Australia to Reduce Debt Pile
World Economy

Australia to Reduce Debt Pile

Australia’s debt pile will stop growing within the next five or six years and then begin to shrink as the government works to balance the budget, according to Treasurer Scott Morrison.
The federal government, which is due to outline its annual spending blueprint on Tuesday, expects the fiscal deficit to narrow over its four-year forecast horizon, Morrison said in a Channel Nine television interview on Sunday, Bloomberg reported.
“To start reducing the debt you’ve got to get the deficit down. To get the deficit down you’ve got to get your spending down,” Morrison said in Canberra. “The deficit will decrease over the budget and forward estimates and we will see both gross and net debt peak over about the next five or six years, and then it will start to fall.”
The Australian budget was last in surplus in 2007-08 and attempts to rein in the deficit have been stymied by a slump in revenue as commodity prices fell. Morrison’s challenge is to maintain Australia’s public finances on a sound footing without increasing risks to the economy as it reduces its reliance on mining. He must also contend with the prospect of an upcoming election, which Prime Minister Malcolm Turnbull is expected to call for July 2.

  $27b Cash Deficit  
Total outstanding federal debt is now more than seven times larger than it was before the 2008 global crisis and net debt is predicted to increase to 18.5% of gross domestic product in 2016-17, according to the median forecast in a Bloomberg survey of economists.

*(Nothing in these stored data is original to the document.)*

-- ==== Sys2Proof/Tests/Slice0.lean ====
section
/-! SUPPORT. Small tests on fixed values, each proved by `decide`: ill-formed operations, one word for
every row of the opcode table, single steps with the results of spec/95_test_vectors.md, and the
witnesses of the statements' hypotheses. Expected values are those of spec/. -/

namespace Sys2Proof.Machine

/-- The response of an outcome. -/
def reply : Result → Option Response
  | .next t => some t.response
  | .fault _ => none
  | .refused _ => none

/-- A view of the next state of an outcome. -/
def view {α : Type} (f : State → α) : Result → Option α
  | .next t => some (f t)
  | .fault _ => none
  | .refused _ => none

/-- Status and data of the response of an outcome, for costs the spec leaves open. -/
def replyData (r : Result) : Option (Status × Word) :=
  view (fun t => (t.response.status, t.response.rdata)) r

/-- The state after reset with `T[0]` replaced. -/
def withT0 (t : Timer) : State :=
  { State.reset with timers := ⟨t, Timer.reset, Timer.reset⟩ }

/-- The state after reset with `T[1]` replaced. -/
def withT1 (t : Timer) : State :=
  { State.reset with timers := ⟨Timer.reset, t, Timer.reset⟩ }

/-- The state after reset with `T[2]` and the carry replaced. -/
def withT2 (t : Timer) (carry : Nat) : State :=
  { State.reset with timers := ⟨Timer.reset, Timer.reset, t⟩, carry := carry }

/-- The state after reset with answers of the collaborators at hand. -/
def answering (vs : List Word) : State :=
  { State.reset with answers := vs }

/-- A read request without pending ticks. -/
def readOf (size : Size) : Access := ⟨.read, size, 0, 0⟩

/-- A write request without pending ticks. -/
def writeOf (size : Size) (v : Word) : Access := ⟨.write, size, v, 0⟩

/-- The operation a carrier holds, as an option. -/
def decoded (k : Carrier) : Option Instr :=
  match decode k with
  | .ok i => some i
  | .error _ => none

/-! ## Ill-formed operations (R106) -/

theorem test_wf_refuses_pend_of_read_packet :
    Instr.wellFormed (.rw 0x1F801100 0x80000000) = false := by decide

theorem test_wf_refuses_pend_of_write_packet :
    Instr.wellFormed (.wb 0 0 0x80000000) = false := by decide

theorem test_wf_refuses_pend_of_row :
    Instr.wellFormed (.portT0Mode 0 0 ⟨.read, .word, 0, 0xFFFFFFFF⟩) = false := by decide

theorem test_wf_refuses_pend_of_region :
    Instr.wellFormed (.regionRam 0 0 0 ⟨.write, .byte, 0, 0x80000000⟩) = false := by decide

theorem test_wf_refuses_reserved_codes :
    Instr.wellFormed .reserved3 = false ∧ Instr.wellFormed .reserved7 = false := by decide

theorem test_wf_refuses_exec_bit_31 :
    Instr.wellFormed (.exec 0x80000000) = false := by decide

theorem test_wf_refuses_xclk_of_timer_2 :
    Instr.wellFormed (.xclk 2 0) = false := by decide

theorem test_wf_refuses_xclk_bit_31 :
    Instr.wellFormed (.xclk 1 0x80000000) = false := by decide

theorem test_wf_refuses_gate_of_timer_3 :
    Instr.wellFormed (.gate 3 0) = false := by decide

theorem test_wf_refuses_long_exprom :
    Instr.wellFormed (.exprom 0x800001) = false := by decide

theorem test_wf_accepts_largest_operands :
    Instr.wellFormed (.exec 0x7FFFFFFF) = true ∧ Instr.wellFormed (.xclk 1 0x7FFFFFFF) = true ∧
      Instr.wellFormed (.gate 2 0xFFFFFFFF) = true ∧ Instr.wellFormed (.exprom 0x800000) = true ∧
      Instr.wellFormed (.rw 0 0x7FFFFFFF) = true := by decide

/-! ## Decoding: one word for every row (R91, R92, R100, R101) -/

theorem test_decode_read_packets :
    decodeTableWord 100 0x0802010000000000000000028 = some (.rb 0x80201000 0x28) ∧
      decodeTableWord 100 0x1A04010020000000000000000 = some (.rh 0xA0401002 0) ∧
      decodeTableWord 100 0x21F801100000000000000003C = some (.rw 0x1F801100 0x3C) ∧
      decodeTableWord 100 0x3000000000000000000000000 = some .reserved3 := by decide

theorem test_decode_write_packets :
    decodeTableWord 100 0x480001001000000AA00000000 = some (.wb 0x80001001 0xAA 0) ∧
      decodeTableWord 100 0x51F8003FE0000BEEF00000000 = some (.wh 0x1F8003FE 0xBEEF 0) ∧
      decodeTableWord 100 0x61F8011040000005800000096 = some (.ww 0x1F801104 0x58 0x96) ∧
      decodeTableWord 100 0x7000000000000000000000000 = some .reserved7 := by decide

theorem test_decode_host_packets :
    decodeTableWord 100 0x8000000000000000000000000 = some .reset ∧
      decodeTableWord 100 0xC1FC0001012345678FFFF0000 = some (.patch 0x1FC00010 0x12345678 0xFFFF0000) ∧
      decodeTableWord 100 0xD000000060000000000000000 = some (.exprom 6) ∧
      decodeTableWord 100 0xE000000000000000000000000 = some .save ∧
      decodeTableWord 100 0xF000000000000000000000000 = some .load := by decide

theorem test_decode_timer_packets :
    decodeTableWord 100 0x9000000640000000000000000 = some (.exec 100) ∧
      decodeTableWord 100 0xA000000010000000100000000 = some (.gate 1 1) ∧
      decodeTableWord 100 0xB000000010000000200000000 = some (.xclk 1 2) := by decide

theorem test_decode_store_rows :
    decodeTableWord 32 0x80201004 = some (.regionRam 4 1 0x1004 (readOf .byte)) ∧
      decodeTableWord 32 0xBF7FFFFF = some (.regionExp1 5 0x7FFFFF (readOf .byte)) ∧
      decodeTableWord 32 0x1F8003FE = some (.regionScratchpad 0 0x3FE (readOf .byte)) ∧
      decodeTableWord 32 0x1F803FFC = some (.regionExp2 0 0x1FFC (readOf .byte)) ∧
      decodeTableWord 32 0xBFC06F0C = some (.regionBios 5 0x6F0C (readOf .byte)) := by decide

theorem test_decode_rows_sharing_a_word :
    decoded ⟨.region, 0x200000000000000009F801011⟩ = some (.regionMemctrlA 4 0x11 (readOf .word)) ∧
      decoded ⟨.region, 0x200000000000000001F801023⟩ = some (.regionMemctrlB 0 3 (readOf .word)) ∧
      decoded ⟨.region, 0x200000000000000001F801061⟩ = some (.regionMemctrl2 0 1 (readOf .word)) ∧
      decoded ⟨.region, 0x200000000000000001F80111D⟩ = some (.regionTimersA 0 0x1D (readOf .word)) ∧
      decoded ⟨.region, 0x20000000000000000FF80112B⟩ = some (.regionTimersB 7 0xB (readOf .word)) := by decide

theorem test_decode_peripheral_rows :
    decodeTableWord 32 0x1F801045 = some (.regionPad 0 5 (readOf .byte)) ∧
      decodeTableWord 32 0x3F80105E = some (.regionSio 1 0xE (readOf .byte)) ∧
      decodeTableWord 32 0x1F801074 = some (.regionIntc 0 4 (readOf .byte)) ∧
      decodeTableWord 32 0x1F8010F3 = some (.regionDma 0 0x73 (readOf .byte)) ∧
      decodeTableWord 32 0x1F801802 = some (.regionCdrom 0 2 (readOf .byte)) ∧
      decodeTableWord 32 0xBF801814 = some (.regionGpu 5 4 (readOf .byte)) ∧
      decodeTableWord 32 0x1F801827 = some (.regionMdec 0 7 (readOf .byte)) ∧
      decodeTableWord 32 0x1F801DAE = some (.regionSpuA 0 0x1AE (readOf .byte)) ∧
      decodeTableWord 32 0x1F801E7C = some (.regionSpuB 0 0x7C (readOf .byte)) := by decide

theorem test_decode_memctrl_ports :
    decodeTableWord 32 0x9F801000 = some (.portMemctrl0 4 0 (readOf .byte)) ∧
      decodeTableWord 32 0x9F801005 = some (.portMemctrl1 4 1 (readOf .byte)) ∧
      decodeTableWord 32 0x9F80100A = some (.portMemctrl2 4 2 (readOf .byte)) ∧
      decodeTableWord 32 0x9F80100F = some (.portMemctrl3 4 3 (readOf .byte)) ∧
      decodeTableWord 32 0x9F801010 = some (.portMemctrl4 4 0 (readOf .byte)) ∧
      decodeTableWord 32 0x9F801015 = some (.portMemctrl5 4 1 (readOf .byte)) ∧
      decodeTableWord 32 0x9F80101A = some (.portMemctrl6 4 2 (readOf .byte)) ∧
      decodeTableWord 32 0x9F80101F = some (.portMemctrl7 4 3 (readOf .byte)) ∧
      decodeTableWord 32 0x9F801020 = some (.portMemctrl8 4 0 (readOf .byte)) ∧
      decodeTableWord 32 0x1F801062 = some (.portRamSizeReg 0 2 (readOf .byte)) := by decide

theorem test_decode_byte_ports :
    decodeTableWord 32 0xBF801054 = some (.portSioStat 5 (readOf .byte)) ∧
      decodeTableWord 32 0x9F020018 = some (.portExp1Ar 4 (readOf .byte)) ∧
      decodeTableWord 32 0x1F802021 = some (.portExp2TtyStatus 0 (readOf .byte)) ∧
      decodeTableWord 32 0x1F802023 = some (.portExp2TtyData 0 (readOf .byte)) ∧
      decodeTableWord 32 0x1F802041 = some (.portExp2Post 0 (readOf .byte)) := by decide
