-- ==== Sys2Proof/Machine/Tab.lean ====
section
/-! DEFINITION. Reading and writing the sparse tables that hold everything the module has many of. -/

namespace Sys2Proof.Machine

/-- The value a table lists at a key, if it lists one. -/
def tget {α : Type} : Tab α → Nat → Option α
  | [], _ => none
  | (a, x) :: r, k => if a = k then some x else tget r k

/-- The value at a key, or the table's default where none is listed. -/
def tgetD {α : Type} (t : Tab α) (k : Nat) (d : α) : α := (tget t k).getD d

/-- Write one key, keeping the keys in rising order. -/
def tset {α : Type} : Tab α → Nat → α → Tab α
  | [], k, v => [(k, v)]
  | (a, x) :: r, k, v =>
    if k < a then (k, v) :: (a, x) :: r
    else if a = k then (k, v) :: r
    else (a, x) :: tset r k v

/-- Take one key out. -/
def terase {α : Type} (t : Tab α) (k : Nat) : Tab α := t.filter (fun e => e.1 != k)

/-- Change the value at a key, starting from the default where none is listed. -/
def tmod {α : Type} (t : Tab α) (k : Nat) (d : α) (f : α → α) : Tab α := tset t k (f (tgetD t k d))

/-- The keys a table lists. -/
def tkeys {α : Type} (t : Tab α) : List Nat := t.map (·.1)

/-- The values a table lists. -/
def tvals {α : Type} (t : Tab α) : List α := t.map (·.2)

/-- Change every listed value. -/
def tmap {α : Type} (t : Tab α) (f : Nat → α → α) : Tab α := t.map (fun e => (e.1, f e.1 e.2))

/-- Keep the listed entries that meet a test. -/
def tfilter {α : Type} (t : Tab α) (p : Nat → α → Bool) : Tab α := t.filter (fun e => p e.1 e.2)

/-- Number of listed entries that meet a test. -/
def tcount {α : Type} (t : Tab α) (p : Nat → α → Bool) : Nat := (tfilter t p).length

/-- The lowest key below `bound` that the table does not list, searched from `from_` with `fuel` tries. -/
def tlowestFree {α : Type} (t : Tab α) (from_ : Nat) : Nat → Option Nat
  | 0 => none
  | fuel + 1 => if (tget t from_).isNone then some from_ else tlowestFree t (from_ + 1) fuel

/-- The canonical form: keys strictly rising. -/
def tsorted {α : Type} : Tab α → Bool
  | [] => true
  | [_] => true
  | (a, _) :: (b, y) :: r => decide (a < b) && tsorted ((b, y) :: r)

/-- Write a cell of a memory whose unlisted cells read as `d`: a cell equal to `d` is never listed. -/
def cset {α : Type} [DecidableEq α] (d : α) (t : Tab α) (k : Nat) (v : α) : Tab α :=
  if v = d then terase t k else tset t k v

/-- The canonical form of such a memory. -/
def cwf {α : Type} [DecidableEq α] (d : α) (t : Tab α) : Bool :=
  tsorted t && t.all (fun e => decide (e.2 ≠ d))

/-- Write bytes from an address on into an addressed buffer that reads as zero where nothing is listed. -/
def bufWrite (t : Tab Byte) (at_ : Nat) (b : Bytes) : Tab Byte :=
  (List.range b.length).foldl (fun u i => cset 0#8 u (at_ + i) (b.getD i 0#8)) t

/-- Put a number into a set held as a rising list without repeats. -/
def sins (k : Nat) : List Nat → List Nat
  | [] => [k]
  | a :: r => if k < a then k :: a :: r else if a = k then a :: r else a :: sins k r

/-- Take a number out of such a set. -/
def sdel (k : Nat) (l : List Nat) : List Nat := l.filter (· != k)

/-- Whether a set holds a number. -/
def smem (k : Nat) (l : List Nat) : Bool := l.contains k

/-- Change the first element that meets a test. -/
def lmod {α : Type} (p : α → Bool) (f : α → α) : List α → List α
  | [] => []
  | a :: r => if p a then f a :: r else a :: lmod p f r

end Sys2Proof.Machine
end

The underlying cash deficit is expected to reach A$35 billion ($27 billion) next fiscal year, A$1.3 billion more than the government had forecast in its December fiscal update, according to the survey.
While the government confirmed on Sunday it would provide an additional A$1.2 billion of funding for schools over the forward estimates period, Morrison said that it was not a time to be throwing money around. He declined to confirm media reports of a possible reduction in income tax through changes to tax brackets. Any additional spending measures in the budget will be offset by reductions elsewhere and the tax burden on the economy won’t be increased, according to the treasurer.
“You don’t get a sustainable path back to budget balance by increasing the tax burden on the Australian economy,” Morrison said. “That just retards growth over the longer term and it punishes the economy at a time when we need it to perform at its best.”